▶ **Exercise details**: Go to the line containing "(∀ (s : State) addr rest, s.inbox" in the records below and print it and every following line exactly, on through the line containing "def Obligations.RegisterMap : Prop", then stop.

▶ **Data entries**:
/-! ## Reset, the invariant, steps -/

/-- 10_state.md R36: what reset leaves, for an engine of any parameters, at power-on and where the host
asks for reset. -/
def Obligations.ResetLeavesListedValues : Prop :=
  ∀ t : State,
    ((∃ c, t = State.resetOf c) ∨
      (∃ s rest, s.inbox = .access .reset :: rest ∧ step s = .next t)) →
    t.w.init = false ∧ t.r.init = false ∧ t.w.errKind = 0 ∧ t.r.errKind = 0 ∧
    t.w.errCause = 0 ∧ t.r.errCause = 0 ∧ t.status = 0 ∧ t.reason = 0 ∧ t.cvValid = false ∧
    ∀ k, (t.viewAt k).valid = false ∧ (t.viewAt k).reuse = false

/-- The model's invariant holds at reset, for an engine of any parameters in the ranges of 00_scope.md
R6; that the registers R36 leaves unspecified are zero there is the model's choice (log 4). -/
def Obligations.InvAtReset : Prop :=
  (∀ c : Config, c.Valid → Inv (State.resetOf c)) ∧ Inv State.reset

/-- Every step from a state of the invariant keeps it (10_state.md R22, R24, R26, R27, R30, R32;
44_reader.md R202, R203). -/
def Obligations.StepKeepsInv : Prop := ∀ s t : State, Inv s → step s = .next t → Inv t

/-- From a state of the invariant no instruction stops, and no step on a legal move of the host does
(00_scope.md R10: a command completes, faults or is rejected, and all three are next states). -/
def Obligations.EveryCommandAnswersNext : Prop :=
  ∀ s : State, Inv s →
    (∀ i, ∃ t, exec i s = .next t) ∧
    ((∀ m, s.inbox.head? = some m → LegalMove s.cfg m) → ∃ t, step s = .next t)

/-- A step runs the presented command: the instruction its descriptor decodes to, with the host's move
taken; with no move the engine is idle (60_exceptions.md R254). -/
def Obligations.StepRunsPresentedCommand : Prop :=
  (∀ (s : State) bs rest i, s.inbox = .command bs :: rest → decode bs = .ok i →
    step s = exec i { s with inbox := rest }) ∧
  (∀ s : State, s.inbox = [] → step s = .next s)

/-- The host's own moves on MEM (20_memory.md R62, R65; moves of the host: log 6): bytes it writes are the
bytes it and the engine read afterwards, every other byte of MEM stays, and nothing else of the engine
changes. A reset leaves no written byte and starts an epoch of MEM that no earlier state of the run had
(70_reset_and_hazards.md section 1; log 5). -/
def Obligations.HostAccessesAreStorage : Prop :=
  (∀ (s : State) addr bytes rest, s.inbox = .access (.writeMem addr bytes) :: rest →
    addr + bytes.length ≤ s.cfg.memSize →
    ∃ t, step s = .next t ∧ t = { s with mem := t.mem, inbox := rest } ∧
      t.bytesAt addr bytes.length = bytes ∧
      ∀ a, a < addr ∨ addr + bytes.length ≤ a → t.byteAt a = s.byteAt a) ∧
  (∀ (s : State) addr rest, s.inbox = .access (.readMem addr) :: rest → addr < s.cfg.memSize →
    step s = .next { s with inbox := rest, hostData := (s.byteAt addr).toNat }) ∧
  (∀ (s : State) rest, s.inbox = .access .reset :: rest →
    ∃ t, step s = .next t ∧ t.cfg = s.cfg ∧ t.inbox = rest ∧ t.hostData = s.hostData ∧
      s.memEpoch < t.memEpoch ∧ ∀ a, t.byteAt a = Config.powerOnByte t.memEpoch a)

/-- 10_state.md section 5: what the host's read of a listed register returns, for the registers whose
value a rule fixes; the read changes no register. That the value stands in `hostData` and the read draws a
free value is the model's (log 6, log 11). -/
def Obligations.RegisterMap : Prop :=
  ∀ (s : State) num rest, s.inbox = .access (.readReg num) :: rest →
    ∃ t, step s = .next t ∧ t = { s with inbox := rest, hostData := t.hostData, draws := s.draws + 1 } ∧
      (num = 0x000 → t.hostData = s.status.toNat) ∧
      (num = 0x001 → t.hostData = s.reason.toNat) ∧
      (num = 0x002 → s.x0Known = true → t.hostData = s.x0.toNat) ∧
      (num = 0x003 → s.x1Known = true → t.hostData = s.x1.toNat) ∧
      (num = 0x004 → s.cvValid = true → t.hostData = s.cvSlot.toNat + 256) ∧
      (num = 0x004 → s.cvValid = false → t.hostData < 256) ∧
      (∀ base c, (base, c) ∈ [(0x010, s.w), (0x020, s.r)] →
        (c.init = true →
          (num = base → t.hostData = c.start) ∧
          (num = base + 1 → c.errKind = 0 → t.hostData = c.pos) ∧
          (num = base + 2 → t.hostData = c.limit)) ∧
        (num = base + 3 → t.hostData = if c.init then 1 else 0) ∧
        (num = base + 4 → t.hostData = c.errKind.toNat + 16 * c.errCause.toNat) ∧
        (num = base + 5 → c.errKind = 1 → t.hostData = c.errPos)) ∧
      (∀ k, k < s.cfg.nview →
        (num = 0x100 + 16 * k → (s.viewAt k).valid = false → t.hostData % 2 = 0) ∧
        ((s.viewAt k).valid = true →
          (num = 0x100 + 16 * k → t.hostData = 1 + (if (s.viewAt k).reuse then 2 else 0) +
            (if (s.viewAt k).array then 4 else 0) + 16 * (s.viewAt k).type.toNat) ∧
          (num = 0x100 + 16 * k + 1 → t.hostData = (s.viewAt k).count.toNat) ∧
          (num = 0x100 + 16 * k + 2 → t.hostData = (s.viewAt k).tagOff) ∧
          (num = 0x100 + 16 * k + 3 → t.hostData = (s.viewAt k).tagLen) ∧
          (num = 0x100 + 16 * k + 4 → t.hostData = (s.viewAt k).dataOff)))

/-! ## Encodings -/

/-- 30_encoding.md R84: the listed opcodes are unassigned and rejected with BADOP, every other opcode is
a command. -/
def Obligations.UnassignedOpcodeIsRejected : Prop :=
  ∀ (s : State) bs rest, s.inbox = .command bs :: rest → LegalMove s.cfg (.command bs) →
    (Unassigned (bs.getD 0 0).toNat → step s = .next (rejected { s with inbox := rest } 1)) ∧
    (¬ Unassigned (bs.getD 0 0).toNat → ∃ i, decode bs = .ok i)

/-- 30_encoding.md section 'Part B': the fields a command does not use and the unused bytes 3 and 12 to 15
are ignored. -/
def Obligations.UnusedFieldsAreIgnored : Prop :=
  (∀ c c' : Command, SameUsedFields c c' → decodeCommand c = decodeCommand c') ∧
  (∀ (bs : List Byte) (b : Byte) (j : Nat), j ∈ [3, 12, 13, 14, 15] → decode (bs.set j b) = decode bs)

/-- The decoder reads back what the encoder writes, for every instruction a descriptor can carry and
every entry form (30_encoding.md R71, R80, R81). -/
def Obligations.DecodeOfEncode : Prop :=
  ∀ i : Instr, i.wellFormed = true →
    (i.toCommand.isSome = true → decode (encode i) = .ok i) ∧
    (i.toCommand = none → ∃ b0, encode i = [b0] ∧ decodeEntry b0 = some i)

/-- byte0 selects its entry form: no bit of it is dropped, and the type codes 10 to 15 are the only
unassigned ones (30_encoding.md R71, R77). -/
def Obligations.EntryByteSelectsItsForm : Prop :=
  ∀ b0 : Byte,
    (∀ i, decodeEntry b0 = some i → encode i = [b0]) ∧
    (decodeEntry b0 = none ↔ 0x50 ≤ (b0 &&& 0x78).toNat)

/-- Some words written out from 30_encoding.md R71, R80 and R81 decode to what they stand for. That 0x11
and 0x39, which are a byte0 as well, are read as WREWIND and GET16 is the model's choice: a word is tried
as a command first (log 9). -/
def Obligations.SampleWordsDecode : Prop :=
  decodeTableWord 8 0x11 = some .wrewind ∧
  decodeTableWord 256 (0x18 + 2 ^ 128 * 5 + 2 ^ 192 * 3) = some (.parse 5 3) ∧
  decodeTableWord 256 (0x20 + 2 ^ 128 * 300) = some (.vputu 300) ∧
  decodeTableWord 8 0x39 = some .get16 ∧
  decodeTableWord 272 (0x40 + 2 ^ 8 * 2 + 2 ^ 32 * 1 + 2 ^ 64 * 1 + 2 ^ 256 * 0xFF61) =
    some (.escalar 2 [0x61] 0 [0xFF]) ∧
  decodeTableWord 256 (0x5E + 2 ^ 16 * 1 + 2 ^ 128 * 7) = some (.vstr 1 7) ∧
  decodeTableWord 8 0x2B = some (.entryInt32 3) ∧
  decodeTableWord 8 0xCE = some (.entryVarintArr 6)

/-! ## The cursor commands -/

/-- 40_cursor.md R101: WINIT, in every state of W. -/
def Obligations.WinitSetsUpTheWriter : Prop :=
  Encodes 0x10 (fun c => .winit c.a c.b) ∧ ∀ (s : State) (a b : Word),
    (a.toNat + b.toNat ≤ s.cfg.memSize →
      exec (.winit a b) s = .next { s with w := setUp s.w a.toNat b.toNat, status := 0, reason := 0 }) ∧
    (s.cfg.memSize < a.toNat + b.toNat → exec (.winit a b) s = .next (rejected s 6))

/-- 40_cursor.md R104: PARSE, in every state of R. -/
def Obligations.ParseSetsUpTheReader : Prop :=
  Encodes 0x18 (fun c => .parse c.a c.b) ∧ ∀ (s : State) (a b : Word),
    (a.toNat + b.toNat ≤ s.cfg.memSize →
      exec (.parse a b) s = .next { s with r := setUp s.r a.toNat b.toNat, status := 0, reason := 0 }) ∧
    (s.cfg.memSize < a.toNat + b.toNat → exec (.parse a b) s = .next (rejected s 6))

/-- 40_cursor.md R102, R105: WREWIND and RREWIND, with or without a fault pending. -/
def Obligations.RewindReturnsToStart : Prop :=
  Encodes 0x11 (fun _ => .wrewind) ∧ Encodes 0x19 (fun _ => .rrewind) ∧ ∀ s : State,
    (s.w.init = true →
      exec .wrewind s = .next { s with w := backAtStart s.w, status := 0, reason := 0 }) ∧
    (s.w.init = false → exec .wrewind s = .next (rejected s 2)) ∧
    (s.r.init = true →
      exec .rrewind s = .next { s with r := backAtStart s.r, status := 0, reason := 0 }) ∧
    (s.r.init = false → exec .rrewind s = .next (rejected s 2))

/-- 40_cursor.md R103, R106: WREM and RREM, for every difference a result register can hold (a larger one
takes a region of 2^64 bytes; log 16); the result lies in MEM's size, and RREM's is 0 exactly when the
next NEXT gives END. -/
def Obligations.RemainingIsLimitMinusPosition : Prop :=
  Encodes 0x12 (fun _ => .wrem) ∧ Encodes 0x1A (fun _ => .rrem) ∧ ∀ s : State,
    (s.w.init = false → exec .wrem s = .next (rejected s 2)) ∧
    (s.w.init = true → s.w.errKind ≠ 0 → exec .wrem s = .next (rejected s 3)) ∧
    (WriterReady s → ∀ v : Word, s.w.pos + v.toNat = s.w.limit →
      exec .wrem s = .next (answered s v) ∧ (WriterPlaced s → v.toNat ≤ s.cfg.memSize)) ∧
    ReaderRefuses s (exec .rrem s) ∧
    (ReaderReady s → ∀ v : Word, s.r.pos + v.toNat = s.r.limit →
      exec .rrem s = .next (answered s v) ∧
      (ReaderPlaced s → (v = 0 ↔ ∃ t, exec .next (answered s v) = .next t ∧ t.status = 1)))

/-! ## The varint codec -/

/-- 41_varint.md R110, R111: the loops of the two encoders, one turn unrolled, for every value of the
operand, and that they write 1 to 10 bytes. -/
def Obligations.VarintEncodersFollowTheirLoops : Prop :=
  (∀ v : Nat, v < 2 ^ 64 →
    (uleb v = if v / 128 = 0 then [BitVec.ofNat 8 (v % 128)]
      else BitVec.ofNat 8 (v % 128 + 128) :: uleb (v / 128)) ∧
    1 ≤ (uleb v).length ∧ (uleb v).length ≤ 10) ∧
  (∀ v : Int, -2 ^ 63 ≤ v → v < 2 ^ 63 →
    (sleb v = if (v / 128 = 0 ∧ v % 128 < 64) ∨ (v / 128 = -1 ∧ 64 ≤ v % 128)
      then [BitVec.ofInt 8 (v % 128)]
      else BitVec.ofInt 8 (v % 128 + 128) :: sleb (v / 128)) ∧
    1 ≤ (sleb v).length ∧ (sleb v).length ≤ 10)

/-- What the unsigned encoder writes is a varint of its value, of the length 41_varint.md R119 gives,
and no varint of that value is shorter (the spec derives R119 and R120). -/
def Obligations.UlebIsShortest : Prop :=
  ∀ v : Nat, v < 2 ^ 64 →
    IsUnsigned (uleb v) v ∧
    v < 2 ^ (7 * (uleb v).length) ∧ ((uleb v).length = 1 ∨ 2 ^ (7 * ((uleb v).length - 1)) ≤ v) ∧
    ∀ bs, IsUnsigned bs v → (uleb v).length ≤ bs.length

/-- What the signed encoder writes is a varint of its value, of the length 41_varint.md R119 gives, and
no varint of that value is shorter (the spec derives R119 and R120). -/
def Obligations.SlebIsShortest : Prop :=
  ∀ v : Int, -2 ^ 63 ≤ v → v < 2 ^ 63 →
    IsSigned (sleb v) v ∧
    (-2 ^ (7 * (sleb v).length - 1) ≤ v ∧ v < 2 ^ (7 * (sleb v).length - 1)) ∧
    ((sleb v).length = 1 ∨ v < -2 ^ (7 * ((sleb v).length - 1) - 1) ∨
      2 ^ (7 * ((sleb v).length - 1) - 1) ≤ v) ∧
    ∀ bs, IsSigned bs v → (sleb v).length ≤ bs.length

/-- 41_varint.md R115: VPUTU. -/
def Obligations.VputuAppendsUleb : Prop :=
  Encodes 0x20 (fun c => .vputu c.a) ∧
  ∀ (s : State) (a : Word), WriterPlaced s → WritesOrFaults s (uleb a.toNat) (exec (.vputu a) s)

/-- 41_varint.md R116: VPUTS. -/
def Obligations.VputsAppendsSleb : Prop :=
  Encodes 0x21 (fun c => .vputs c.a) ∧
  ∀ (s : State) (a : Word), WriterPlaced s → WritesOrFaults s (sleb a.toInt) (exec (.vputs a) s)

▶ **Answer section**:
  (∀ (s : State) addr rest, s.inbox = .access (.readMem addr) :: rest → addr < s.cfg.memSize →
    step s = .next { s with inbox := rest, hostData := (s.byteAt addr).toNat }) ∧
  (∀ (s : State) rest, s.inbox = .access .reset :: rest →
    ∃ t, step s = .next t ∧ t.cfg = s.cfg ∧ t.inbox = rest ∧ t.hostData = s.hostData ∧
      s.memEpoch < t.memEpoch ∧ ∀ a, t.byteAt a = Config.powerOnByte t.memEpoch a)

/-- 10_state.md section 5: what the host's read of a listed register returns, for the registers whose
value a rule fixes; the read changes no register. That the value stands in `hostData` and the read draws a
free value is the model's (log 6, log 11). -/
def Obligations.RegisterMap : Prop :=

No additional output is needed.